WORK INSTRUCTIONS:
Go through the entries below, tally each line that has the word "address", and give only the total.

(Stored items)
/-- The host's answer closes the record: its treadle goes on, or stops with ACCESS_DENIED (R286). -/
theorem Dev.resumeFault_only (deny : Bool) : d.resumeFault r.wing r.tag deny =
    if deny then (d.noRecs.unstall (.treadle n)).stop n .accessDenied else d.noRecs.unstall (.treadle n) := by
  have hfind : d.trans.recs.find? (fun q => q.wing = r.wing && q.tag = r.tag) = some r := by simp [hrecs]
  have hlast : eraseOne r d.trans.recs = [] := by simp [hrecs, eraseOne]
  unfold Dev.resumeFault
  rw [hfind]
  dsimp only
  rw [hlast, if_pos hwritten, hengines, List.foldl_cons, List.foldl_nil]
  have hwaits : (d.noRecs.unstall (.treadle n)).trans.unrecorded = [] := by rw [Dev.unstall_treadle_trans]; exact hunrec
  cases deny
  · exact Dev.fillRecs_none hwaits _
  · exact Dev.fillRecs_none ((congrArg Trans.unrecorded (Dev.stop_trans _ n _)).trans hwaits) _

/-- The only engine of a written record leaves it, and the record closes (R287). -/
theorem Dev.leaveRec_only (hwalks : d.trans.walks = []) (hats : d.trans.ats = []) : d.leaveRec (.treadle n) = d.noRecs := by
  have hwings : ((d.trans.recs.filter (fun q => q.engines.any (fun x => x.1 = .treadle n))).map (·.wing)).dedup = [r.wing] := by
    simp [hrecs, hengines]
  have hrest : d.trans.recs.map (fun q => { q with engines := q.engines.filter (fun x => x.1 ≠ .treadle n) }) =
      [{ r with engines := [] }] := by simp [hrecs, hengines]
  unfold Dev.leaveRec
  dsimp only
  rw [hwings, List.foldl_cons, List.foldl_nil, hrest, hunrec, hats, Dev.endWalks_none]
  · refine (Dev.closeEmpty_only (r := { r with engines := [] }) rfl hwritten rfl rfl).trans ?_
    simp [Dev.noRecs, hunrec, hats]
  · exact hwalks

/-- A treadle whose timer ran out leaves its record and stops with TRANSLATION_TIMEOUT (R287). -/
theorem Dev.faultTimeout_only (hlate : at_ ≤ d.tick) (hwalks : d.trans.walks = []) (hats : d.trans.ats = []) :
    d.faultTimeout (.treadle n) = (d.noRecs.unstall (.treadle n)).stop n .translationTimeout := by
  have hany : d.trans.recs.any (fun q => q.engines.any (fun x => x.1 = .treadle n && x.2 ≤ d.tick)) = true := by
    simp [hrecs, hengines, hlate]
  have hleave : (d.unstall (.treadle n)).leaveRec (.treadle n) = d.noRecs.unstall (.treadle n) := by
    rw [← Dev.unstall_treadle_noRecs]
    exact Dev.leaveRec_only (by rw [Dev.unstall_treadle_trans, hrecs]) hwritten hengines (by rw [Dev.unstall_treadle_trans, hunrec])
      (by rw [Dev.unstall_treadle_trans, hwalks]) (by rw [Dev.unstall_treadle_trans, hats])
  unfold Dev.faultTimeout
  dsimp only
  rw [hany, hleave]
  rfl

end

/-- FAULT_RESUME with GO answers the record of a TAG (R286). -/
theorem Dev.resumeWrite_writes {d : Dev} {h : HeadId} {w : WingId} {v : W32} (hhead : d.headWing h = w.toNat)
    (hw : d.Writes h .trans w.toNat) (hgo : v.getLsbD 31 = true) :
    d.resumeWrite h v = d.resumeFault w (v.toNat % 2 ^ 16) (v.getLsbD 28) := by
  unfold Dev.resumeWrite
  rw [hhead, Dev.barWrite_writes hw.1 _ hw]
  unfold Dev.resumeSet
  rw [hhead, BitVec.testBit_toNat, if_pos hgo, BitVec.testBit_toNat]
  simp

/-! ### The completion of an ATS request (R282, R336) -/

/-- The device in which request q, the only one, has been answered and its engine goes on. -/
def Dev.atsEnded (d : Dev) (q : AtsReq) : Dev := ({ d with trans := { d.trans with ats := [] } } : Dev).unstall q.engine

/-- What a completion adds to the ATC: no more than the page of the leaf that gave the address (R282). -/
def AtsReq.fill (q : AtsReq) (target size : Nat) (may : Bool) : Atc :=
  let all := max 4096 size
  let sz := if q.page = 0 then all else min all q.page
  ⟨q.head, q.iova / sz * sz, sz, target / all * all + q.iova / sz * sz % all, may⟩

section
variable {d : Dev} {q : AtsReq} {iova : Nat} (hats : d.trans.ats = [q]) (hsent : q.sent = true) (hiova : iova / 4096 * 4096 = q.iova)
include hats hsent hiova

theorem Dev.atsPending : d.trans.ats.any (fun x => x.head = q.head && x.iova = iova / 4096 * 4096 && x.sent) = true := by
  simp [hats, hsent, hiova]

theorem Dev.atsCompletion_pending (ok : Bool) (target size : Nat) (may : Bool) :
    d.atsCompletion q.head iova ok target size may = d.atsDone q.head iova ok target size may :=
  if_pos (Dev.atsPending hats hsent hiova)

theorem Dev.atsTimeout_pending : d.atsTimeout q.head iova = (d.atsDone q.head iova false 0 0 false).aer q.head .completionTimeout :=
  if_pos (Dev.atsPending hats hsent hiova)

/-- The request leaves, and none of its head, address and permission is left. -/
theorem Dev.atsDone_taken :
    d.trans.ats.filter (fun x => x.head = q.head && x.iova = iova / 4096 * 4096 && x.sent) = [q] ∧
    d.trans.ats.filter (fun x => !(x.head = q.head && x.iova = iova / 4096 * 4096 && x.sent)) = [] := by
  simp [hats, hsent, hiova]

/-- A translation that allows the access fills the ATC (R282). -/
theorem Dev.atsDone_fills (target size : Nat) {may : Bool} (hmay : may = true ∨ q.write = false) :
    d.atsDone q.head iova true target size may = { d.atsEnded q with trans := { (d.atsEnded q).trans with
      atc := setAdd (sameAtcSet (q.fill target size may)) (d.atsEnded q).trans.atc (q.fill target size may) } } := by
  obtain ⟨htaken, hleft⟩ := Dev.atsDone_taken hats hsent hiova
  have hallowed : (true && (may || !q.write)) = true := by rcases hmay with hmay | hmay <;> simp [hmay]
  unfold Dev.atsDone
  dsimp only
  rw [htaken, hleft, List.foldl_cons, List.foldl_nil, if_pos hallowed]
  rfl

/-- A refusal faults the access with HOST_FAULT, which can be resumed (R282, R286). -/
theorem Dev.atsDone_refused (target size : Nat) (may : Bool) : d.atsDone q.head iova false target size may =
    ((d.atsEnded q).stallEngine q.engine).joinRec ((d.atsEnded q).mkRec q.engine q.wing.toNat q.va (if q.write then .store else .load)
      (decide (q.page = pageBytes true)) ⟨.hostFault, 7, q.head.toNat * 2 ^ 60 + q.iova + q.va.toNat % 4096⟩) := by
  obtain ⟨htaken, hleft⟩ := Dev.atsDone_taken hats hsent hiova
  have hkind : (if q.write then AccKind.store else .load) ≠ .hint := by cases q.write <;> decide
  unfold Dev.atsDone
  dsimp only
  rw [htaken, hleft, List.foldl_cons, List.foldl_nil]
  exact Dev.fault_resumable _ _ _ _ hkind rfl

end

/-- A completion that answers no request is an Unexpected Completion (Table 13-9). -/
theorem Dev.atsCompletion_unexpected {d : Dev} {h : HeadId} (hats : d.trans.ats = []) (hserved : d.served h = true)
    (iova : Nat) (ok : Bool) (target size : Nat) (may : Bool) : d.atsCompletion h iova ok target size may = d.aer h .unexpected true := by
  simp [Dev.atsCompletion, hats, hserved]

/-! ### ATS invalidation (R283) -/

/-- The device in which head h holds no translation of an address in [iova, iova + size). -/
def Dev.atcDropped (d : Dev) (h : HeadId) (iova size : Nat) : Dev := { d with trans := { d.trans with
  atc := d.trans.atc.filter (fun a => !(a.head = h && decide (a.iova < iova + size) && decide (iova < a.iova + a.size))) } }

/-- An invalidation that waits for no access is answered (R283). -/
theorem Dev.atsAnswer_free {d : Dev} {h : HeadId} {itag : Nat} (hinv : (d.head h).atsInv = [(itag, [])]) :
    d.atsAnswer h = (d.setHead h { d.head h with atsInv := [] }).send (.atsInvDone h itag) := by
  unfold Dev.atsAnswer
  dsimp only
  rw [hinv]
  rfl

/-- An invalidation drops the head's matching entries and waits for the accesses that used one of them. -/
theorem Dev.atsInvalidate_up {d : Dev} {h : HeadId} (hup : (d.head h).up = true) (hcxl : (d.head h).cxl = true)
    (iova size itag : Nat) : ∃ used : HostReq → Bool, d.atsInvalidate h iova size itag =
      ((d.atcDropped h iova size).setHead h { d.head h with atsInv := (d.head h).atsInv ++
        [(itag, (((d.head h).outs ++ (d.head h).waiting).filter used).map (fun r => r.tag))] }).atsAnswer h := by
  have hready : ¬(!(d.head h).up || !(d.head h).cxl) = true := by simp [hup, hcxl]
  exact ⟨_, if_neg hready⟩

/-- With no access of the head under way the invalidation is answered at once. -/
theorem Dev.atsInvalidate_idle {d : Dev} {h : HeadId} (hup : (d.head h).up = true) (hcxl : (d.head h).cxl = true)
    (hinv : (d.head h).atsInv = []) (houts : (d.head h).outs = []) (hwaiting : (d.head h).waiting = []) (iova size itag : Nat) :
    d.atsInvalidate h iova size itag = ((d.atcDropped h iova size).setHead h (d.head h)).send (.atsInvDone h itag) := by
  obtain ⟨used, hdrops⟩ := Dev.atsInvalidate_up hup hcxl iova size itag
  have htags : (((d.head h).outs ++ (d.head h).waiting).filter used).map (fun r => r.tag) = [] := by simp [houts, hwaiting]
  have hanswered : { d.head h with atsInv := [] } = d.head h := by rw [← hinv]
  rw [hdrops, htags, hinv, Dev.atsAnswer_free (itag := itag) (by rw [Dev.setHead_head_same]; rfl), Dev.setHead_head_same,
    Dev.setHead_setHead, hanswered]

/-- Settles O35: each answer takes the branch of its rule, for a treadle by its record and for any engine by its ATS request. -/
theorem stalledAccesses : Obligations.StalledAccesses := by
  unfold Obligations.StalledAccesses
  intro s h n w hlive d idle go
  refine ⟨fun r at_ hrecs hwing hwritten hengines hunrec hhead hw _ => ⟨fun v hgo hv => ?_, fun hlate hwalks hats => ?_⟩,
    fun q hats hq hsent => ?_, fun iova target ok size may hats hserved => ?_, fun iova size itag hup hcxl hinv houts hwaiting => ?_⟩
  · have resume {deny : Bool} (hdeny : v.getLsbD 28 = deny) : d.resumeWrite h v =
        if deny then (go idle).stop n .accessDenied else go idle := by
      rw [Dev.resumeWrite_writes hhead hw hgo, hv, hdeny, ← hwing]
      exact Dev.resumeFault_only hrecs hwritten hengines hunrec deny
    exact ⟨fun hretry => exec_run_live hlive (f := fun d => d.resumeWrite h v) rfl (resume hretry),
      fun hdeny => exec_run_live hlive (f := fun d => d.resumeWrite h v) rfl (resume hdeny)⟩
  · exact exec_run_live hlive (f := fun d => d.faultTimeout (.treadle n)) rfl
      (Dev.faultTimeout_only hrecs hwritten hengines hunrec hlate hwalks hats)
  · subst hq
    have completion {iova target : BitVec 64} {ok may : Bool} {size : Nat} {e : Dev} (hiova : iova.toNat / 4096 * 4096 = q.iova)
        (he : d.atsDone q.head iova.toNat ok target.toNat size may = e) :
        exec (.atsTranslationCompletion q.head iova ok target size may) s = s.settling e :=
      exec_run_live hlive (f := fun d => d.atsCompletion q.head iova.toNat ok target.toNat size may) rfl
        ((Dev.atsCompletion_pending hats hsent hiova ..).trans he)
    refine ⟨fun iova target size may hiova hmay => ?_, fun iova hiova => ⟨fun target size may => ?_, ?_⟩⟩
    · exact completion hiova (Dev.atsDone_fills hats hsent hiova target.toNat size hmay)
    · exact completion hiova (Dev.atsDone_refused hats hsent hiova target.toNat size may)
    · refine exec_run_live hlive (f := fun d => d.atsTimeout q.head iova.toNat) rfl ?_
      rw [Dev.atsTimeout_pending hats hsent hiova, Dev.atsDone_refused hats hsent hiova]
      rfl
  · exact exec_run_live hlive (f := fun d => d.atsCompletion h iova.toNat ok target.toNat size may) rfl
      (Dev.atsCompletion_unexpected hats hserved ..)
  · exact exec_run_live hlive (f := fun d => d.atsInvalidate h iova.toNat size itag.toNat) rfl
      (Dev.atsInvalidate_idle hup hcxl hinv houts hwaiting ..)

REPLY:
3